Tornare a casa, dopo tanti anni, per riesumare le pagine della propria adolescenza. Liberarsi di un fardello mai espresso e mai risolto, lasciar fluire la collera, abbandonarsi ai rimpianti. Ritrovare le molteplici variazioni del proprio essere. Abbracciare il passato e trasporlo nel presente, tra una lacrima e un sorriso.
Sollevare il bagaglio dell'esperienza, valutare le scelte compiute e gli errori commessi. Ripensare, accarezzare. Odiarsi e insieme volersi bene. Scavare dentro, cercando una verità che non esiste.

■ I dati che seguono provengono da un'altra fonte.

-- ==== Sys2Proof/Machine/Reader.lean ====
section
/-! DEFINITION. The bit reader BR (40_bit_reader): its helpers and the commands RD_BIT, RD_BYTES, RD_ALIGN. -/

namespace Sys2Proof.Machine

/-- The second half of `ReadBit()` (R100): the least significant cached bit is consumed. -/
def takeBit (s : State) : Res Bool :=
  .ok (s.rdCache.getLsbD 0) (s.setReader (s.rdCache >>> 1) ⟨s.rdRem.val - 1, by omega⟩)

/-- `ReadBit()` (R100). -/
def readBit (s : State) : Res Bool :=
  if s.rdRem = 0 then
    match inFetch s with
    | (.byte b, s1) => takeBit (s1.setReader b 8)
    | (.term t, s1) => .raise (terminalFault t) s1
  else takeBit s

/-- `TryReadByte()` (R101): a byte, directly when aligned and reassembled across the boundary otherwise, or the terminal
with the reader unchanged. -/
def tryReadByte (s : State) : InItem × State :=
  match inFetch s with
  | (.term t, s1) => (.term t, s1)
  | (.byte b, s1) =>
    if s.rdRem = 0 then (.byte b, s1)
    else (.byte (s.rdCache ||| (b <<< s.rdRem.val)), s1.setReader (b >>> (8 - s.rdRem.val)) s.rdRem)

/-- `ReadByte()` (R101). -/
def readByte (s : State) : Res Byte :=
  match tryReadByte s with
  | (.byte v, s1) => .ok v s1
  | (.term t, s1) => .raise (terminalFault t) s1

/-- `repeat n times: p <- p ++ [ReadByte()]` (R104). -/
def readBytes : Nat → State → Res (List Byte)
  | 0, s => .ok [] s
  | n + 1, s => (readByte s).andThen fun b s1 => (readBytes n s1).andThen fun p s2 => .ok (b :: p) s2

/-- RD_BIT (R103). -/
def execRdBit (s : State) : Host.Outcome State Fault Refusal :=
  command (fun s => (readBit s).andThen fun bit s1 => .ok [bitByte bit] s1) s

/-- RD_BYTES n (R104). -/
def execRdBytes (n : U32) (s : State) : Host.Outcome State Fault Refusal := command (readBytes n.toNat) s

/-- RD_ALIGN (R105): the partial bits are discarded unexamined; IN is not touched. -/
def execRdAlign (s : State) : Host.Outcome State Fault Refusal :=
  command (fun s => .ok [countByte s.rdRem.val] (s.setReader 0x00#8 0)) s

end Sys2Proof.Machine
end

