-- ==== Sys2Proof/Machine/Control.lean ====
section
/-! DEFINITION. The control command GET_STATUS (44_control), the reserved opcodes (30_encoding R77) and the fetch of a
command from the channel (R70). -/

namespace Sys2Proof.Machine

/-- GET_STATUS (R200): it skips the entry check, always runs, and has no side effect. -/
def execGetStatus (s : State) : Host.Outcome State Fault Refusal := finish (.ok (statusPayload s) s)

/-- A reserved opcode: a 1-byte command that raises ILLEGAL_COMMAND and has no other effect (R77). -/
def execReserved (s : State) : Host.Outcome State Fault Refusal := command (fun s => .raise .illegalCommand s) s

/-- What stands at the front of the command channel. -/
def fetch (s : State) : Decoded := decode s.cmd

/-- The channel with the command of a table word at its front (the host's send of that command). -/
def fetchWordChannel (s : State) (nbits w : Nat) : State := s.setCmd (tableCommand nbits w ++ s.cmd)

end Sys2Proof.Machine
end

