-- ==== Sys2Proof/Laws/State.lean ====
section
/-! SUPPORT. One lemma per field per register write, true by rfl, so that no later proof unfolds a record update. -/

namespace Sys2Proof.Machine

variable (s : State)

@[simp] theorem State.setReader_par (c : Byte) (r : Fin 9) : (s.setReader c r).par = s.par := rfl
@[simp] theorem State.setReader_rdCache (c : Byte) (r : Fin 9) : (s.setReader c r).rdCache = c := rfl
@[simp] theorem State.setReader_rdRem (c : Byte) (r : Fin 9) : (s.setReader c r).rdRem = r := rfl
@[simp] theorem State.setReader_wrCache (c : Byte) (r : Fin 9) : (s.setReader c r).wrCache = s.wrCache := rfl
@[simp] theorem State.setReader_wrCnt (c : Byte) (r : Fin 9) : (s.setReader c r).wrCnt = s.wrCnt := rfl
@[simp] theorem State.setReader_wrClosed (c : Byte) (r : Fin 9) : (s.setReader c r).wrClosed = s.wrClosed := rfl
@[simp] theorem State.setReader_ctLen (c : Byte) (r : Fin 9) : (s.setReader c r).ctLen = s.ctLen := rfl
@[simp] theorem State.setReader_ctBits (c : Byte) (r : Fin 9) : (s.setReader c r).ctBits = s.ctBits := rfl
@[simp] theorem State.setReader_nodes (c : Byte) (r : Fin 9) : (s.setReader c r).nodes = s.nodes := rfl
@[simp] theorem State.setReader_decCount (c : Byte) (r : Fin 9) : (s.setReader c r).decCount = s.decCount := rfl
@[simp] theorem State.setReader_encCount (c : Byte) (r : Fin 9) : (s.setReader c r).encCount = s.encCount := rfl
@[simp] theorem State.setReader_fault (c : Byte) (r : Fin 9) : (s.setReader c r).fault = s.fault := rfl
@[simp] theorem State.setReader_cmdSeq (c : Byte) (r : Fin 9) : (s.setReader c r).cmdSeq = s.cmdSeq := rfl
@[simp] theorem State.setReader_inPos (c : Byte) (r : Fin 9) : (s.setReader c r).inPos = s.inPos := rfl
@[simp] theorem State.setReader_outBytes (c : Byte) (r : Fin 9) : (s.setReader c r).outBytes = s.outBytes := rfl
@[simp] theorem State.setReader_outEvents (c : Byte) (r : Fin 9) : (s.setReader c r).outEvents = s.outEvents := rfl
@[simp] theorem State.setReader_cmd (c : Byte) (r : Fin 9) : (s.setReader c r).cmd = s.cmd := rfl
@[simp] theorem State.setReader_resp (c : Byte) (r : Fin 9) : (s.setReader c r).resp = s.resp := rfl

@[simp] theorem State.setWriter_par (c : Byte) (n : Fin 8) : (s.setWriter c n).par = s.par := rfl
@[simp] theorem State.setWriter_rdCache (c : Byte) (n : Fin 8) : (s.setWriter c n).rdCache = s.rdCache := rfl
@[simp] theorem State.setWriter_rdRem (c : Byte) (n : Fin 8) : (s.setWriter c n).rdRem = s.rdRem := rfl
@[simp] theorem State.setWriter_wrCache (c : Byte) (n : Fin 8) : (s.setWriter c n).wrCache = c := rfl
@[simp] theorem State.setWriter_wrCnt (c : Byte) (n : Fin 8) : (s.setWriter c n).wrCnt = n := rfl
@[simp] theorem State.setWriter_wrClosed (c : Byte) (n : Fin 8) : (s.setWriter c n).wrClosed = s.wrClosed := rfl
@[simp] theorem State.setWriter_ctLen (c : Byte) (n : Fin 8) : (s.setWriter c n).ctLen = s.ctLen := rfl
@[simp] theorem State.setWriter_ctBits (c : Byte) (n : Fin 8) : (s.setWriter c n).ctBits = s.ctBits := rfl
@[simp] theorem State.setWriter_nodes (c : Byte) (n : Fin 8) : (s.setWriter c n).nodes = s.nodes := rfl
@[simp] theorem State.setWriter_decCount (c : Byte) (n : Fin 8) : (s.setWriter c n).decCount = s.decCount := rfl
@[simp] theorem State.setWriter_encCount (c : Byte) (n : Fin 8) : (s.setWriter c n).encCount = s.encCount := rfl
@[simp] theorem State.setWriter_fault (c : Byte) (n : Fin 8) : (s.setWriter c n).fault = s.fault := rfl
@[simp] theorem State.setWriter_cmdSeq (c : Byte) (n : Fin 8) : (s.setWriter c n).cmdSeq = s.cmdSeq := rfl
@[simp] theorem State.setWriter_inPos (c : Byte) (n : Fin 8) : (s.setWriter c n).inPos = s.inPos := rfl
@[simp] theorem State.setWriter_outBytes (c : Byte) (n : Fin 8) : (s.setWriter c n).outBytes = s.outBytes := rfl
@[simp] theorem State.setWriter_outEvents (c : Byte) (n : Fin 8) : (s.setWriter c n).outEvents = s.outEvents := rfl
@[simp] theorem State.setWriter_cmd (c : Byte) (n : Fin 8) : (s.setWriter c n).cmd = s.cmd := rfl
@[simp] theorem State.setWriter_resp (c : Byte) (n : Fin 8) : (s.setWriter c n).resp = s.resp := rfl

@[simp] theorem State.close_par : s.close.par = s.par := rfl
@[simp] theorem State.close_rdCache : s.close.rdCache = s.rdCache := rfl
@[simp] theorem State.close_rdRem : s.close.rdRem = s.rdRem := rfl
@[simp] theorem State.close_wrCache : s.close.wrCache = s.wrCache := rfl
@[simp] theorem State.close_wrCnt : s.close.wrCnt = s.wrCnt := rfl
@[simp] theorem State.close_wrClosed : s.close.wrClosed = true := rfl
@[simp] theorem State.close_ctLen : s.close.ctLen = s.ctLen := rfl
@[simp] theorem State.close_ctBits : s.close.ctBits = s.ctBits := rfl
@[simp] theorem State.close_nodes : s.close.nodes = s.nodes := rfl
@[simp] theorem State.close_decCount : s.close.decCount = s.decCount := rfl
@[simp] theorem State.close_encCount : s.close.encCount = s.encCount := rfl
@[simp] theorem State.close_fault : s.close.fault = s.fault := rfl
@[simp] theorem State.close_cmdSeq : s.close.cmdSeq = s.cmdSeq := rfl
@[simp] theorem State.close_inPos : s.close.inPos = s.inPos := rfl
@[simp] theorem State.close_outBytes : s.close.outBytes = s.outBytes := rfl
@[simp] theorem State.close_outEvents : s.close.outEvents = s.outEvents := rfl
@[simp] theorem State.close_cmd : s.close.cmd = s.cmd := rfl
@[simp] theorem State.close_resp : s.close.resp = s.resp := rfl

@[simp] theorem State.setCode_par (y l : Byte) (b : List Bool) : (s.setCode y l b).par = s.par := rfl
@[simp] theorem State.setCode_rdCache (y l : Byte) (b : List Bool) : (s.setCode y l b).rdCache = s.rdCache := rfl
@[simp] theorem State.setCode_rdRem (y l : Byte) (b : List Bool) : (s.setCode y l b).rdRem = s.rdRem := rfl
@[simp] theorem State.setCode_wrCache (y l : Byte) (b : List Bool) : (s.setCode y l b).wrCache = s.wrCache := rfl
@[simp] theorem State.setCode_wrCnt (y l : Byte) (b : List Bool) : (s.setCode y l b).wrCnt = s.wrCnt := rfl
@[simp] theorem State.setCode_wrClosed (y l : Byte) (b : List Bool) : (s.setCode y l b).wrClosed = s.wrClosed := rfl
@[simp] theorem State.setCode_ctLen (y l : Byte) (b : List Bool) : (s.setCode y l b).ctLen = s.ctLen.set y.toNat l y.isLt := rfl
@[simp] theorem State.setCode_ctBits (y l : Byte) (b : List Bool) : (s.setCode y l b).ctBits = s.ctBits.set y.toNat b y.isLt := rfl
@[simp] theorem State.setCode_nodes (y l : Byte) (b : List Bool) : (s.setCode y l b).nodes = s.nodes := rfl
@[simp] theorem State.setCode_decCount (y l : Byte) (b : List Bool) : (s.setCode y l b).decCount = s.decCount := rfl
@[simp] theorem State.setCode_encCount (y l : Byte) (b : List Bool) : (s.setCode y l b).encCount = s.encCount := rfl
@[simp] theorem State.setCode_fault (y l : Byte) (b : List Bool) : (s.setCode y l b).fault = s.fault := rfl
@[simp] theorem State.setCode_cmdSeq (y l : Byte) (b : List Bool) : (s.setCode y l b).cmdSeq = s.cmdSeq := rfl
@[simp] theorem State.setCode_inPos (y l : Byte) (b : List Bool) : (s.setCode y l b).inPos = s.inPos := rfl
@[simp] theorem State.setCode_outBytes (y l : Byte) (b : List Bool) : (s.setCode y l b).outBytes = s.outBytes := rfl
@[simp] theorem State.setCode_outEvents (y l : Byte) (b : List Bool) : (s.setCode y l b).outEvents = s.outEvents := rfl
@[simp] theorem State.setCode_cmd (y l : Byte) (b : List Bool) : (s.setCode y l b).cmd = s.cmd := rfl
@[simp] theorem State.setCode_resp (y l : Byte) (b : List Bool) : (s.setCode y l b).resp = s.resp := rfl

@[simp] theorem State.clearCodes_par : s.clearCodes.par = s.par := rfl
@[simp] theorem State.clearCodes_rdCache : s.clearCodes.rdCache = s.rdCache := rfl
@[simp] theorem State.clearCodes_rdRem : s.clearCodes.rdRem = s.rdRem := rfl
@[simp] theorem State.clearCodes_wrCache : s.clearCodes.wrCache = s.wrCache := rfl
@[simp] theorem State.clearCodes_wrCnt : s.clearCodes.wrCnt = s.wrCnt := rfl
@[simp] theorem State.clearCodes_wrClosed : s.clearCodes.wrClosed = s.wrClosed := rfl
@[simp] theorem State.clearCodes_ctLen : s.clearCodes.ctLen = Vector.replicate 256 0#8 := rfl
@[simp] theorem State.clearCodes_ctBits : s.clearCodes.ctBits = s.ctBits := rfl
@[simp] theorem State.clearCodes_nodes : s.clearCodes.nodes = s.nodes := rfl
@[simp] theorem State.clearCodes_decCount : s.clearCodes.decCount = s.decCount := rfl
@[simp] theorem State.clearCodes_encCount : s.clearCodes.encCount = s.encCount := rfl
@[simp] theorem State.clearCodes_fault : s.clearCodes.fault = s.fault := rfl
@[simp] theorem State.clearCodes_cmdSeq : s.clearCodes.cmdSeq = s.cmdSeq := rfl
@[simp] theorem State.clearCodes_inPos : s.clearCodes.inPos = s.inPos := rfl
@[simp] theorem State.clearCodes_outBytes : s.clearCodes.outBytes = s.outBytes := rfl
@[simp] theorem State.clearCodes_outEvents : s.clearCodes.outEvents = s.outEvents := rfl
@[simp] theorem State.clearCodes_cmd : s.clearCodes.cmd = s.cmd := rfl
@[simp] theorem State.clearCodes_resp : s.clearCodes.resp = s.resp := rfl

@[simp] theorem State.setNodes_par (v : List Node) : (s.setNodes v).par = s.par := rfl
@[simp] theorem State.setNodes_rdCache (v : List Node) : (s.setNodes v).rdCache = s.rdCache := rfl
@[simp] theorem State.setNodes_rdRem (v : List Node) : (s.setNodes v).rdRem = s.rdRem := rfl
@[simp] theorem State.setNodes_wrCache (v : List Node) : (s.setNodes v).wrCache = s.wrCache := rfl
@[simp] theorem State.setNodes_wrCnt (v : List Node) : (s.setNodes v).wrCnt = s.wrCnt := rfl
@[simp] theorem State.setNodes_wrClosed (v : List Node) : (s.setNodes v).wrClosed = s.wrClosed := rfl
@[simp] theorem State.setNodes_ctLen (v : List Node) : (s.setNodes v).ctLen = s.ctLen := rfl
@[simp] theorem State.setNodes_ctBits (v : List Node) : (s.setNodes v).ctBits = s.ctBits := rfl
@[simp] theorem State.setNodes_nodes (v : List Node) : (s.setNodes v).nodes = v := rfl
@[simp] theorem State.setNodes_decCount (v : List Node) : (s.setNodes v).decCount = s.decCount := rfl
@[simp] theorem State.setNodes_encCount (v : List Node) : (s.setNodes v).encCount = s.encCount := rfl
@[simp] theorem State.setNodes_fault (v : List Node) : (s.setNodes v).fault = s.fault := rfl
@[simp] theorem State.setNodes_cmdSeq (v : List Node) : (s.setNodes v).cmdSeq = s.cmdSeq := rfl
@[simp] theorem State.setNodes_inPos (v : List Node) : (s.setNodes v).inPos = s.inPos := rfl
@[simp] theorem State.setNodes_outBytes (v : List Node) : (s.setNodes v).outBytes = s.outBytes := rfl
@[simp] theorem State.setNodes_outEvents (v : List Node) : (s.setNodes v).outEvents = s.outEvents := rfl
@[simp] theorem State.setNodes_cmd (v : List Node) : (s.setNodes v).cmd = s.cmd := rfl
@[simp] theorem State.setNodes_resp (v : List Node) : (s.setNodes v).resp = s.resp := rfl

Incrociare strade e traiettorie, sapendo che quel che è stato mai più sarà.
Je me souviens...
Paul Dedalus si avvicina ormai alla mezza età. Dopo un lungo e volontario esilio torna nella sua Francia, dove in fondo sapeva che prima o poi sarebbe nuovamente giunto. Sollecitato dall'amante del momento incrocia le braccia dietro la testa e racconta alcuni fondamentali sprazzi di una giovinezza inquieta e tormentata. A lei, a noi, a se stesso.
Je me souviens...
L'infanzia, segnata da una situazione familiare complessa, con una madre malata e incline al suicidio e un padre incapace di riprendersi completamente dopo la scomparsa della donna. I primi anni dell'adolescenza, incapsulati in un viaggio in Unione Sovietica e in una pericolosa avventura in cui Paul cede il proprio passaporto a un coetaneo ebreo che sogna di fuggire e trasferirsi in Israele. Il graduale avvicinamento all'età adulta, con gli amici del liceo di Roubaix, i successivi studi di antropologia a Parigi, i fatti storici (la caduta del muro di Berlino) e soprattutto, sopra a ogni cosa, la lunga ed epica storia d'amore con la bella e fragile Esther, caratterizzata da momenti di intensa passione, dolorosi periodi di lontananza, reiterati tradimenti, infinite lettere spedite e ricevute in uno scambio epistolare dai toni ottocenteschi.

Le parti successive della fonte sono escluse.